┌──
/-! ## The state after an operation, unit by unit -/

/-- What an operation makes of RNG. -/
def rngAfter (p : Params) (i : Instr) (r : RngState) : RngState :=
  match i with
  | .ctCmp => rngCtCmp r
  | .ctOvf => rngCtOvf p r
  | .capDone rise fall => rngCapDone rise fall r
  | .poll => rngPoll p r
  | .reset => rngReset
  | .idle | .btOvf _ | .pwmBnd | .btnA | .btnB | .regRd _ | .regWr _ _ => r

/-- What an operation makes of ACT. -/
def actAfter (p : Params) (i : Instr) (a : ActState) : ActState :=
  match i with
  | .btOvf _ => actuationPart p a
  | .pwmBnd => pwmBoundary a
  | .regWr r v => regWriteAct r v a
  | .reset => actReset p
  | .idle | .ctCmp | .ctOvf | .capDone _ _ | .poll | .btnA | .btnB | .regRd _ => a

/-- What an operation makes of MODE. -/
def modeAfter (i : Instr) (m : ModeState) : ModeState :=
  match i with
  | .btnA => buttonA m
  | .btnB => buttonB m
  | .reset => modeReset
  | .idle | .ctCmp | .ctOvf | .capDone _ _ | .poll | .btOvf _ | .pwmBnd | .regRd _ | .regWr _ _ => m

/-- What an operation makes of TLM. -/
def tlmAfter (i : Instr) (t : TlmState) : TlmState :=
  match i with
  | .btOvf sto => telemetryState sto t
  | .reset => tlmReset
  | .idle | .ctCmp | .ctOvf | .capDone _ _ | .poll | .pwmBnd | .btnA | .btnB | .regRd _ | .regWr _ _ => t

/-- The records an operation emits (20_memory.md R58). -/
def recordsOf (i : Instr) (s : State) : List OutRecord :=
  match i with
  | .regRd r => [.rd r (regRead r s)]
  | .btOvf sto => telemetryRecords s.rng.fdist sto s.tlm
  | .idle | .ctCmp | .ctOvf | .capDone _ _ | .poll | .pwmBnd | .btnA | .btnB | .regWr _ _ | .reset => []

/-- The state after an operation. -/
def State.after (s : State) (i : Instr) : State :=
  { s with
    rng := rngAfter s.params i s.rng, act := actAfter s.params i s.act, mode := modeAfter i s.mode,
    tlm := tlmAfter i s.tlm, trace := s.trace ++ recordsOf i s }

section
variable (i : Instr) (s : State)

@[simp] theorem State.after_setup : (s.after i).setup = s.setup := rfl
@[simp] theorem State.after_params : (s.after i).params = s.params := rfl
@[simp] theorem State.after_rng : (s.after i).rng = rngAfter s.params i s.rng := rfl
@[simp] theorem State.after_act : (s.after i).act = actAfter s.params i s.act := rfl
@[simp] theorem State.after_tlm : (s.after i).tlm = tlmAfter i s.tlm := rfl
@[simp] theorem State.after_trace : (s.after i).trace = s.trace ++ recordsOf i s := rfl

end

theorem exec_eq_after (i : Instr) (s : State) : exec i s = .next (s.after i) := by
  cases i
  case regRd | btOvf => rfl
  all_goals
    rw [State.after, recordsOf, List.append_nil]
    rfl

theorem execAll_two_eq_after (i j : Instr) (s : State) : execAll [i, j] s = .next ((s.after i).after j) :=
  execAll_pair (exec_eq_after i s) (exec_eq_after j _)

/-- A record is computed from the four units. -/
theorem recordsOf_congr {s t : State} (hrng : t.rng = s.rng) (hact : t.act = s.act) (hmode : t.mode = s.mode)
    (htlm : t.tlm = s.tlm) (i : Instr) : recordsOf i t = recordsOf i s := by
  cases i
  case regRd r => rw [recordsOf, recordsOf, regRead_congr hrng hact hmode htlm]
  case btOvf sto => rw [recordsOf, recordsOf, hrng, htlm]
  all_goals rfl

/-- An operation that can act neither by itself nor by the index it writes leaves every state as it is (R170, R174). -/
theorem exec_of_not_canAct {i : Instr} (h : ¬ CanAct i) (s : State) : exec i s = .next s := by
  by_cases hidle : i = .idle
  · exact hidle ▸ exec_idle s
  · have hwrite : ∃ r v, i = .regWr r v ∧ ¬ IsTargetIndex r := by
      by_contra hall
      exact h ⟨hidle, fun r v hi => by_contra fun hr => hall ⟨r, v, hi, hr⟩⟩
    obtain ⟨r, v, rfl, hr⟩ := hwrite
    exact exec_regWr_of_not_target hr v s

/-! ## The rows of the order table (R192), by name -/

section
variable {s : State}

theorem OrderListed.ctCmp_ctOvf (hc : s.rng.cstate = .awaitingTrigger) (ht : s.rng.trig = false) :
    OrderListed s .ctCmp .ctOvf := .inl ⟨rfl, rfl, hc, ht⟩

theorem OrderListed.ctCmp_poll (hc : s.rng.cstate = .readyToProcess) : OrderListed s .ctCmp .poll :=
  .inr (.inl ⟨rfl, rfl, hc⟩)

theorem OrderListed.ctOvf_capDone_of_trigger (rise fall : Half) (hc : s.rng.cstate = .awaitingTrigger)
    (ht : s.rng.trig = true) : OrderListed s .ctOvf (.capDone rise fall) :=
  .inr (.inr (.inl ⟨rfl, ⟨rise, fall, rfl⟩, hc, ht⟩))

theorem OrderListed.ctOvf_capDone_of_echo (rise fall : Half) (hc : s.rng.cstate = .awaitingEcho) :
    OrderListed s .ctOvf (.capDone rise fall) :=
  .inr (.inr (.inr (.inl ⟨rfl, ⟨rise, fall, rfl⟩, hc⟩)))

theorem OrderListed.poll_btOvf (sto : StorageAnswer) (hattempt : Attempts s.tlm) (hc : s.rng.cstate = .readyToProcess) :
    OrderListed s .poll (.btOvf sto) :=
  .inr (.inr (.inr (.inr (.inl ⟨rfl, ⟨sto, rfl⟩, hattempt, hc⟩))))

theorem OrderListed.regWr_btOvf {r : RegIndex} (v : RegWord) (sto : StorageAnswer) (hr : IsTargetIndex r)
    (htick : ActuationTick s.act) : OrderListed s (.regWr r v) (.btOvf sto) :=
  .inr (.inr (.inr (.inr (.inr (.inl ⟨⟨r, v, rfl, hr⟩, ⟨sto, rfl⟩, htick⟩)))))

theorem OrderListed.btOvf_pwmBnd (sto : StorageAnswer) (htick : ActuationTick s.act) :
    OrderListed s (.btOvf sto) .pwmBnd :=
  .inr (.inr (.inr (.inr (.inr (.inr (.inl ⟨⟨sto, rfl⟩, rfl, htick⟩))))))

theorem OrderListed.btnA_btnB : OrderListed s .btnA .btnB :=
  .inr (.inr (.inr (.inr (.inr (.inr (.inr (.inl ⟨rfl, rfl⟩)))))))

theorem OrderListed.regRd_writer {r : RegIndex} {e : Element} {j : Instr} (he : e ∈ elementsAt r) (hw : e.WrittenBy j) :
    OrderListed s (.regRd r) j :=
  .inr (.inr (.inr (.inr (.inr (.inr (.inr (.inr (.inl ⟨r, rfl, e, he, hw⟩))))))))

theorem OrderListed.reset_canAct {j : Instr} (hj : CanAct j) : OrderListed s .reset j :=
  .inr (.inr (.inr (.inr (.inr (.inr (.inr (.inr (.inr (.inl ⟨rfl, hj⟩)))))))))

theorem OrderListed.capDone_capDone {a b c d : Half} (hne : a ≠ c ∨ b ≠ d) (hc : s.rng.cstate = .awaitingEcho) :
    OrderListed s (.capDone a b) (.capDone c d) :=
  .inr (.inr (.inr (.inr (.inr (.inr (.inr (.inr (.inr (.inr (.inl ⟨a, b, c, d, rfl, rfl, hne, hc⟩))))))))))

theorem OrderListed.btOvf_btOvf {x y : StorageAnswer} (hne : x ≠ y) (hhealthy : s.tlm.healthy = true)
    (htick : s.tlm.tcyc.toNat + 1 = tlmDiv ∨ s.tlm.tcyc.toNat + 2 = tlmDiv) :
    OrderListed s (.btOvf x) (.btOvf y) :=
  .inr (.inr (.inr (.inr (.inr (.inr (.inr (.inr (.inr (.inr (.inr (.inl ⟨x, y, rfl, rfl, hne, hhealthy, htick⟩)))))))))))

theorem OrderListed.regWr_regWr {r : RegIndex} {v v' : RegWord} (hr : IsTargetIndex r)
    (hne : v.extractLsb' 0 16 ≠ v'.extractLsb' 0 16) : OrderListed s (.regWr r v) (.regWr r v') :=
  .inr (.inr (.inr (.inr (.inr (.inr (.inr (.inr (.inr (.inr (.inr (.inr (.inl ⟨r, v, v', rfl, rfl, hr, hne⟩))))))))))))

theorem OrderListed.emits_emits {i j : Instr} (hi : Emits i s) (hj : Emits j s) : OrderListed s i j :=
  .inr (.inr (.inr (.inr (.inr (.inr (.inr (.inr (.inr (.inr (.inr (.inr (.inr ⟨hi, hj⟩))))))))))))

theorem OrderUnlisted.capDone_poll (rise fall : Half) (hc : s.rng.cstate = .awaitingEcho) :
    OrderUnlisted s (.capDone rise fall) .poll := .inl ⟨⟨rise, fall, rfl⟩, rfl, hc⟩

theorem OrderUnlisted.ctOvf_poll (hc : s.rng.cstate = .awaitingEcho)
    (hend : s.params.distMaxOverflow ≤ s.rng.ovf.toNat + 1) : OrderUnlisted s .ctOvf .poll :=
  .inr ⟨rfl, rfl, hc, hend⟩

theorem OrderSensitive.symm {i j : Instr} (h : OrderSensitive s i j) : OrderSensitive s j i := by
  rcases h with h | h | h | h
  · exact .inr (.inl h)
  · exact .inl h
  · exact .inr (.inr (.inr h))
  · exact .inr (.inr (.inl h))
└──
Output each line exactly, from the first line of the data down to the line that contains "rngCtOvf p r", both included.

WRITTEN RESPONSE:
/-! ## The state after an operation, unit by unit -/

/-- What an operation makes of RNG. -/
def rngAfter (p : Params) (i : Instr) (r : RngState) : RngState :=
  match i with
  | .ctCmp => rngCtCmp r
  | .ctOvf => rngCtOvf p r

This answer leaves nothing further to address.